I'm querying a SQL database using Linq and Entity Framework Core in a Razorpages project to generate a residency plot, here's one that I made earlier.

I'm struggling to optimise this query despite many attempts and iterations, it is slow and it often times out. I need the final array of the Count() values that make up each square of the residency plot and am not interested in the raw data.

The data are from a table with ~80 million rows and I've found solutions from SO which might work with fewer entries but that aren't suitable in this use case (generally searching Linq, group, join). I think the problem is the combination of filters, groups and joins followed by a count occurring server-side without first downloading the raw data.

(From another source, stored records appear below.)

@[simp] theorem World.debugRight_takes (method ch : Nat) (e : Bytes) : (w.takes r index sub d).debugRight method ch e = w.debugRight method ch e := by
  simp only [World.debugRight, World.debugKey, World.rootKey, World.factoryPassword, World.takes_live]

end

end Sys2Proof.Machine

namespace Sys2Proof.Machine

open Sys2Proof

/-! Debug unlocking (R390, R391, R393). -/

/-- Whether debug can be unlocked by a response: it is not disabled, its method is not retired, and nothing is held here. -/
structure World.DebugFree (o : Otp) (v : Vault) (w : World) (d : Bytes) : Prop where
  enabled : bitAt o.secBits 1 = false
  factory : leAt d 0 1 = 2 → bitAt o.secBits 2 = false
  held : v.held = []
  session : w.sec.session = false
  job : w.link.jobState = 0

/-- Where debug can be unlocked, what a response does turns on whether it is right. -/
theorem World.answerDebug_free {o : Otp} {v : Vault} {w : World} {id : Nat} {d : Bytes} (h : w.DebugFree o v d) : w.answerDebug o v id d =
    if (w.client id).dchal.any (fun ch => w.debugRight (leAt d 0 1) ch (slice d 1 32)) then
      let u := w.updClient id (fun c => { c with dchal := none, dwrong := 0, dlocked := 0 })
      (({ u with sec := { u.sec with unlocked := true } } : World).event 0x0030 srcClient id (leAt d 0 1) id, 0)
    else (w.updClient id (fun c => { c with
      dchal := none, dwrong := c.dwrong + 1, dlocked := if c.dwrong + 1 < 3 then c.dlocked else w.now + lockoutNs (c.dwrong + 1) }), 0x0703) := by
  have hretired : ¬(leAt d 0 1 = 2 ∧ bitAt o.secBits 2 = true) := by
    rintro ⟨h2, hbit⟩
    simp [h.factory h2] at hbit
  simp only [World.answerDebug, h.enabled, hretired, h.held, h.session, h.job, List.isEmpty_nil, Bool.not_true, Bool.or_self, ne_eq, not_true_eq_false,
    decide_false, Bool.false_eq_true, if_false]

/-- The engine whose vendor debug chain a client has unlocked (R391). -/
def World.unlockedBy (w : World) (id method : Nat) : World :=
  let u := w.updClient id (fun c => { c with dchal := none, dwrong := 0, dlocked := 0 })
  ({ u with sec := { u.sec with unlocked := true } } : World).event 0x0030 srcClient id method id

theorem World.answerDebug_right {o : Otp} {v : Vault} {w : World} {id ch : Nat} {d : Bytes} (h : w.DebugFree o v d) (hch : (w.client id).dchal = some ch)
    (hright : w.debugRight (leAt d 0 1) ch (slice d 1 32) = true) : w.answerDebug o v id d = (w.unlockedBy id (leAt d 0 1), 0) := by
  rw [World.answerDebug_free h, hch, Option.any_some, if_pos hright]
  rfl

theorem World.answerDebug_wrong {o : Otp} {v : Vault} {w : World} {id : Nat} {d : Bytes} (h : w.DebugFree o v d)
    (hwrong : ∀ ch, (w.client id).dchal = some ch → w.debugRight (leAt d 0 1) ch (slice d 1 32) = false) :
    w.answerDebug o v id d = (w.updClient id (fun c => { c with
      dchal := none, dwrong := c.dwrong + 1, dlocked := if c.dwrong + 1 < 3 then c.dlocked else w.now + lockoutNs (c.dwrong + 1) }), 0x0703) := by
  rw [World.answerDebug_free h, if_neg]
  cases hch : (w.client id).dchal with
  | none => simp
  | some ch => simp [hwrong ch hch]

/-- An event that is staged is the last one. -/
theorem World.event_last {α : Type} {w : World} (g : Entry → α) (code kind i a b : Nat) (h : w.log.staged.length < 64) :
    (w.event code kind i a b).log.staged.getLast?.map g =
      some (g { ns := w.now, seq := w.log.seq, code := code, kind := kind, inst := i, a1 := a, a2 := b }) := by
  simp [World.event_staged _ _ _ _ _ h]

/-- An unlocking spends the challenge, and is logged where the log has room. -/
theorem World.unlockedBy_spec (w : World) (id method : Nat) : (w.unlockedBy id method).sec.unlocked = true ∧
    (w.unlockedBy id method).client id = { w.client id with dchal := none, dwrong := 0, dlocked := 0 } ∧
    (w.log.staged.length < 64 → (w.unlockedBy id method).log.staged.getLast?.map (fun e => (e.code, e.kind, e.inst, e.a1)) = some (0x0030, 7, id, method)) := by
  refine ⟨by simp [World.unlockedBy], ?_, fun h => ?_⟩
  · rw [World.unlockedBy, World.event_client, ← World.client_updClient (w := w) (f := fun c => { c with dchal := none, dwrong := 0, dlocked := 0 }) (w.client_id id)]
    rfl
  · unfold World.unlockedBy
    refine World.event_last _ _ _ _ _ _ ?_
    exact h

/-- Where nothing is held here, the chain that is unlocked is locked again (R393). -/
theorem World.relock_unlocked {v : Vault} {w : World} {id : Nat} (hheld : v.held = []) (hsession : w.sec.session = false) (h : w.sec.unlocked = true) :
    World.relock v w id = (({ w with sec := { w.sec with unlocked := false } } : World).event 0x0031 srcClient id 0 id, 0) := by
  simp [World.relock, hheld, hsession, h]

theorem World.DebugFree.takes {o : Otp} {v : Vault} {w : World} {d : Bytes} (r : Req) (index sub : Nat) (e : Bytes) (h : w.DebugFree o v d) :
    (w.takes r index sub e).DebugFree o v d :=
  ⟨h.enabled, h.factory, h.held, by simpa using h.session, by simpa using h.job⟩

Reviewing the SQL command in SSMS (pulled from LINQPad) it is very poorly optimised - I can post this if it would be useful but it's 236 lines long made up of repeated sections.

The Linq I've hobbled together performs the required operation in the 4 steps outlined here.

Step 1 (rows between a certain time, with a certain LocationTypeId, and a channelId = engSpeed):

var speedRows = context.TestData
.Where(a => a.Time >= start
&& a.Time < end
&& a.LocationTypeId == 3
&& a.channelId == 7)
.Select(s => new
{
    s.Time,
    s.ChannelValue
})
.Distinct();

Step 2 (rows with a channelId = torque):

var torqueRows = context.TestData
.Where(a => a.LocationTypeId == 3
&& a.channelId == 8)
.Select(s => new
{
    s.Time,
    s.ChannelValue
})
.Distinct();

Step 3 (join the speed and torque rows from Step 1 and Step 2 on Time):

var joinedRows = speedRows.Join(torqueRows, arg => arg.Time, arg => arg.Time,
    (speed, torque) => new
    {
        Id = speed.Time,
        Speed = Convert.ToDouble(speed.ChannelValue),
        Torque = Convert.ToInt16(torque.ChannelValue)
    });

Step 4 (create the dynamic groupings using the joined table from Step 3):

var response = (from a in joinedRows
            group a by (a.Torque / 100) into torqueGroup
            orderby torqueGroup.Key
            select new
            {
                TorqueBracket = $"{100 * torqueGroup.Key} <> {100 + (100 * torqueGroup.Key)}",
                TorqueMin = 100 * torqueGroup.Key,
                TorqueMax = 100 + (100 * torqueGroup.Key),
                Speeds = (from d in torqueGroup
                            group d by (Math.Floor((d.Speed) / 500)) into speedGroup
                            orderby speedGroup.Key
                            select new
                            {
                                SpeedBracket = $"{500 * speedGroup.Key} <> {500 + (500 * speedGroup.Key)}",
                                SpeedMin = 500 * (int)speedGroup.Key,
                                SpeedMax = 500 + (500 * (int)speedGroup.Key),
                                Minutes = speedGroup.Count()
                            })
            }).ToList();

I could be missing something obvious but I've tried many attempts and this is the best I've got.

The TestData class:

public partial class TestData {
    public int LiveDataId { get; set; }
    public DateTime? Time { get; set; }
    public int? LocationTypeId { get; set; }
    public int? TestNo { get; set; }
    public int? LogNo { get; set; }
    public int? LiveDataChannelId { get; set; }
    public decimal? ChannelValue { get; set; }
    public virtual LiveDataChannelNames LiveDataChannel { get; set; }
    public virtual LocationType LocationType { get; set; }
}

Any help or pointers would be appreciated.

Thank you.

1
1
2/3/2020 6:16:03 PM

Accepted Answer

Although the answers posted here were helpful in making me understand the intricacies of the problem (thank you to all that posted) they did not work with Entity Framework Core version 2.2.6. I've managed to get reasonable and stable performance with the C# code below.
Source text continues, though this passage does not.